*** Data supplied
theorem issueFinalize_turnsTo (s : State) : After s.TurnsTo s.issueFinalize :=
  After.command fun hr => by
    split
    · exact hr.faults _ _
    · rename_i hcheck
      split_ifs
      · exact After.refused
      · exact After.next (State.turnsTo_goesOn (.inr (.inl (State.phase_of_finalizeCheck hcheck))) (.inl rfl))

theorem issueEncode_turnsTo (s : State) (be : Bool) (code : Byte) : After s.TurnsTo (s.issueEncode be code) :=
  After.command fun hr => by
    split_ifs with hp
    · exact After.next (State.turnsTo_goesOn (.inr (.inr (.inl hp))) (.inl rfl))
    · exact hr.faults _ _

theorem issueHash_turnsTo (s : State) : After s.TurnsTo s.issueHash :=
  After.command fun hr => by
    split
    · exact hr.faults _ _
    rename_i hcheck
    split
    · exact After.next (State.turnsTo_hash_takeFault hr (.inl rfl) _ _)
    · exact After.fault
    · rename_i s1 h1
      have hphase : s1.ctx.phase = .absorb := by rw [State.hashPrepare_eq_ok h1, State.startComputation_ctx_phase]
      exact After.next (State.turnsTo_of_hashPrepare (s1 := s1) (p := s1.ctx.phase) (State.phase_of_hashCheck hcheck)
        h1 (by rw [hphase]; decide))

theorem issue_turnsTo {i : Instr} (hi : i.isCommand = true) (s : State) : After s.TurnsTo (issue i s) := by
  cases i with
  | transform => exact issueTransform_turnsTo s
  | finalize => exact issueFinalize_turnsTo s
  | encode => exact issueEncode_turnsTo s s.env.hostBE 0x50
  | encodeLE => exact issueEncode_turnsTo s false 0x51
  | encodeBE => exact issueEncode_turnsTo s true 0x52
  | hash => exact issueHash_turnsTo s
  | getcaps | select | selectG | selectA | selectB | init => exact exec_turnsTo hi s
  | _ => cases hi

/-- A write to CMD, whichever way the command runs (R75, R284, R292). -/
theorem writeCmd_turnsTo {run : Instr → State → Out} {s : State}
    (hrun : ∀ i, i.isCommand = true → After s.TurnsTo (run i s)) (c : Byte) : After s.TurnsTo (writeCmd run c s) := by
  unfold writeCmd
  split_ifs with hp
  · exact After.next (State.TurnsTo.refl s)
  · split
    · exact hrun _ (isCommand_of_decodeCommand ‹_›)
    · exact After.next (State.turnsTo_takeFault (.inr hp) _ _)

/-! ## Every turn -/

theorem TurnDoes.turnsTo {s t : State} (h : TurnDoes s t) : s.TurnsTo t := by
  obtain ⟨hb, h⟩ | ⟨-, ⟨c, h⟩ | ⟨c, h⟩ | ⟨v, rfl⟩ | ⟨v, rfl⟩ | rfl⟩ | ⟨r, rfl⟩ := h
  · exact microStep_turnsTo hb t h
  · exact writeCmd_turnsTo (fun i hi => exec_turnsTo hi s) c t h
  · exact writeCmd_turnsTo (fun i hi => issue_turnsTo hi s) c t h
  · exact ⟨State.Beside.refl s, .keeps rfl rfl rfl rfl rfl rfl (.inr ⟨v, rfl⟩) (.inl rfl)⟩
  · exact ⟨State.Beside.refl s, .keeps rfl rfl rfl rfl rfl rfl (.inl rfl) (.inr ⟨v, rfl⟩)⟩
  · exact State.TurnsTo.refl t
  · exact ⟨State.Beside.refl s, Context.Turn.refl _ _⟩

/-! ## The register file -/

theorem State.mem_file {s : State} {c : Context} : c ∈ s.file ↔ c ∈ s.before ∨ c = s.ctx ∨ c ∈ s.after := by
  simp [State.file]

/-- After a turn every entry of the register file is as it was, but for the context in focus. -/
theorem State.Beside.file_getElem {s t : State} (h : s.Beside t) {j : Nat} {c c' : Context} (hc : s.file[j]? = some c)
    (hc' : t.file[j]? = some c') : c' = c ∨ c = s.ctx ∧ c' = t.ctx := by
  obtain ⟨-, -, hbefore, hafter, -⟩ := h
  rw [State.file] at hc hc'
  rw [hbefore, hafter] at hc'
  obtain hj | rfl | hj := Nat.lt_trichotomy j s.before.length
  · rw [List.getElem?_append_left hj] at hc hc'
    exact .inl (Option.some.inj (hc'.symm.trans hc))
  · simp only [List.getElem?_append_right (Nat.le_refl _), Nat.sub_self, List.getElem?_cons_zero,
      Option.some.injEq] at hc hc'
    exact .inr ⟨hc.symm, hc'.symm⟩
  · obtain ⟨m, hm⟩ := Nat.exists_eq_add_of_lt hj
    rw [List.getElem?_append_right (by omega), show j - s.before.length = m + 1 by omega,
      List.getElem?_cons_succ] at hc hc'
    exact .inl (Option.some.inj (hc'.symm.trans hc))

/-! ## The invariant -/

theorem toNat_truncTo_lt (w : Nat) (v : BitVec 64) : (truncTo w v).toNat < 2 ^ w := by
  rw [truncTo, BitVec.toNat_ofNat]
  exact Nat.lt_of_le_of_lt (Nat.mod_le _ _) (Nat.mod_lt _ (Nat.two_pow_pos w))

/-- An engaged context has a selected backend and is not in phase FAULT (R140, R262, R290). -/
theorem Context.Wf.of_engaged {env : Env} {c : Context} (hw : c.Wf env) (hc : c.Engaged) :
    c.bselValid = true ∧ c.phase ≠ .fault := by
  obtain ⟨-, hbusy, -, -, hopen, -⟩ := hw
  obtain hb | hp | hp | hv := hc
  · exact ⟨hopen (.inl hb), hbusy hb⟩
  · exact ⟨hopen (.inr (.inl hp)), by rw [hp]; decide⟩
  · exact ⟨hopen (.inr (.inr hp)), by rw [hp]; decide⟩
  · exact hv

theorem Context.Turn.wf {env : Env} {c c' : Context} (h : c.Turn env c') (hw : c.Wf env) : c'.Wf env := by
  have ⟨hfault, hbusy, hptr, hlen, hopen, hpresent⟩ := hw
  cases h with
  | keeps hp hb hf _ hs hv hptr' hlen' =>
    refine ⟨by rwa [hp, hf], by rwa [hb, hp], ?_, ?_, by rwa [hb, hp, hv], by rwa [hp, hv, hs]⟩
    · obtain h | ⟨v, h⟩ := hptr' <;> rw [h]
      · exact hptr
      · exact toNat_truncTo_lt _ _
    · obtain h | ⟨v, h⟩ := hlen' <;> rw [h]
      · exact hlen
      · exact toNat_truncTo_lt _ _
  | goesOn he hp hf _ hs hv hptr' hlen' =>
    obtain ⟨hvalid, hrun⟩ := hw.of_engaged he
    have hrun' : c'.phase ≠ .fault := by
      obtain hp | hp := hp
      · rwa [hp]
      · exact hp
    refine ⟨iff_of_false hrun' ?_, fun _ => hrun', by rwa [hptr'], by rwa [hlen'], fun _ => by rw [hv, hvalid],
      fun _ _ => by rw [hs]; exact hpresent hrun hvalid⟩
    rw [hf]
    exact fun h => hrun (hfault.mpr h)
  | selects hb hp hf _ hv hs hptr' hlen' =>
    refine ⟨iff_of_false hp ?_, fun _ => hp, by rwa [hptr'], by rwa [hlen'], fun _ => hv, fun _ _ => hs⟩
    rw [hf, ← hfault]
    intro h
    rw [h] at hb
    cases hb
  | faults _ hp hb hf hptr' hlen' =>
    refine ⟨iff_of_true hp hf, ?_, by rwa [hptr'], by rwa [hlen'], ?_, fun h => absurd hp h⟩
    · rw [hb]; exact fun h => Bool.noConfusion h
    · rw [hb, hp]; rintro (h | h | h) <;> cases h

theorem State.turn_inv {s : State} (h : s.Inv) (k : Nat) (es : List Event) : (s.turn k es).Inv := by
  obtain ⟨henv, hvalid, hcaps, hmem, -⟩ := s.focus_other k
  unfold State.Inv
  rw [s.turn_file, State.turn, henv, hvalid, hcaps, hmem]
  exact h

theorem State.TurnsTo.inv {s t : State} (h : s.TurnsTo t) (hs : s.Inv) : t.Inv := by
  obtain ⟨⟨henv, hmem, hbefore, hafter, hcache⟩, hturn⟩ := h
  obtain ⟨hwf, hcanon, hspace, hcaps, hvalid, hctx⟩ := hs
  have hcache' : t.caps.toNat < 2 ^ s.env.capW ∧ (t.capsValid = true → t.caps = s.env.capIn) := by
    obtain ⟨hv, hc⟩ | ⟨-, -, hc⟩ := hcache
    · rw [hv, hc]; exact ⟨hcaps, hvalid⟩
    · obtain ⟨-, -, -, -, -, -, -, hcapIn⟩ := hwf
      rw [hc]; exact ⟨hcapIn, fun _ => rfl⟩
  unfold State.Inv
  rw [henv, hmem]
  refine ⟨hwf, hcanon, hspace, hcache'.1, hcache'.2, fun c hc => ?_⟩
  rw [State.mem_file, hbefore, hafter] at hc
  obtain hc | rfl | hc := hc
  · exact hctx c (State.mem_file.mpr (.inl hc))
  · exact hturn.wf (hctx _ (State.mem_file.mpr (.inr (.inl rfl))))
  · exact hctx c (State.mem_file.mpr (.inr (.inr hc)))

/-! ### Reset (R320, R321) -/

theorem mem_resetContexts {w n : Nat} {l : List Context} {c : Context} (h : c ∈ resetContexts w l n) :
    ∃ m, c = Context.afterReset w m := by
  induction l generalizing n with
  | nil => cases h
  | cons _ rest ih =>
    obtain rfl | h := List.mem_cons.mp h
    · exact ⟨n, rfl⟩
    · exact ih h

/-- After a reset event every context is one right after reset (R40). -/
theorem State.mem_file_resetEvent {s : State} {v : BitVec 64} {c : Context} (h : c ∈ (s.resetEvent v).file) :
    ∃ m, c = Context.afterReset s.env.addrW m := by
  obtain h | rfl | h := State.mem_file.mp h
  · exact mem_resetContexts h
  · exact ⟨_, rfl⟩
  · exact mem_resetContexts h

theorem Context.afterReset_wf (env : Env) (m : Nat) : (Context.afterReset env.addrW m).Wf env :=
  ⟨iff_of_false nofun nofun, nofun, toNat_truncTo_lt _ _, toNat_truncTo_lt _ _, nofun, fun _ => nofun⟩

theorem State.resetEvent_inv {s : State} (h : s.Inv) (v : BitVec 64) : (s.resetEvent v).Inv := by
  obtain ⟨⟨h7, h64, c2, c64, hA, hB, hAB, -⟩, hcanon, hspace, -⟩ := h
  refine ⟨⟨h7, h64, c2, c64, hA, hB, hAB, toNat_truncTo_lt _ _⟩, hcanon, hspace, toNat_truncTo_lt _ _,
    fun h => Bool.noConfusion h, fun c hc => ?_⟩
  obtain ⟨m, rfl⟩ := State.mem_file_resetEvent hc
  exact Context.afterReset_wf (s.resetEvent v).env m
******
** Task item **
Going back over the entries above, copy word for word every line from the one that has "obtain hj |" on through the one that has "hptr' <;> rw [h]".

** Problem solution **
  obtain hj | rfl | hj := Nat.lt_trichotomy j s.before.length
  · rw [List.getElem?_append_left hj] at hc hc'
    exact .inl (Option.some.inj (hc'.symm.trans hc))
  · simp only [List.getElem?_append_right (Nat.le_refl _), Nat.sub_self, List.getElem?_cons_zero,
      Option.some.injEq] at hc hc'
    exact .inr ⟨hc.symm, hc'.symm⟩
  · obtain ⟨m, hm⟩ := Nat.exists_eq_add_of_lt hj
    rw [List.getElem?_append_right (by omega), show j - s.before.length = m + 1 by omega,
      List.getElem?_cons_succ] at hc hc'
    exact .inl (Option.some.inj (hc'.symm.trans hc))

/-! ## The invariant -/

theorem toNat_truncTo_lt (w : Nat) (v : BitVec 64) : (truncTo w v).toNat < 2 ^ w := by
  rw [truncTo, BitVec.toNat_ofNat]
  exact Nat.lt_of_le_of_lt (Nat.mod_le _ _) (Nat.mod_lt _ (Nat.two_pow_pos w))

/-- An engaged context has a selected backend and is not in phase FAULT (R140, R262, R290). -/
theorem Context.Wf.of_engaged {env : Env} {c : Context} (hw : c.Wf env) (hc : c.Engaged) :
    c.bselValid = true ∧ c.phase ≠ .fault := by
  obtain ⟨-, hbusy, -, -, hopen, -⟩ := hw
  obtain hb | hp | hp | hv := hc
  · exact ⟨hopen (.inl hb), hbusy hb⟩
  · exact ⟨hopen (.inr (.inl hp)), by rw [hp]; decide⟩
  · exact ⟨hopen (.inr (.inr hp)), by rw [hp]; decide⟩
  · exact hv

theorem Context.Turn.wf {env : Env} {c c' : Context} (h : c.Turn env c') (hw : c.Wf env) : c'.Wf env := by
  have ⟨hfault, hbusy, hptr, hlen, hopen, hpresent⟩ := hw
  cases h with
  | keeps hp hb hf _ hs hv hptr' hlen' =>
    refine ⟨by rwa [hp, hf], by rwa [hb, hp], ?_, ?_, by rwa [hb, hp, hv], by rwa [hp, hv, hs]⟩
    · obtain h | ⟨v, h⟩ := hptr' <;> rw [h]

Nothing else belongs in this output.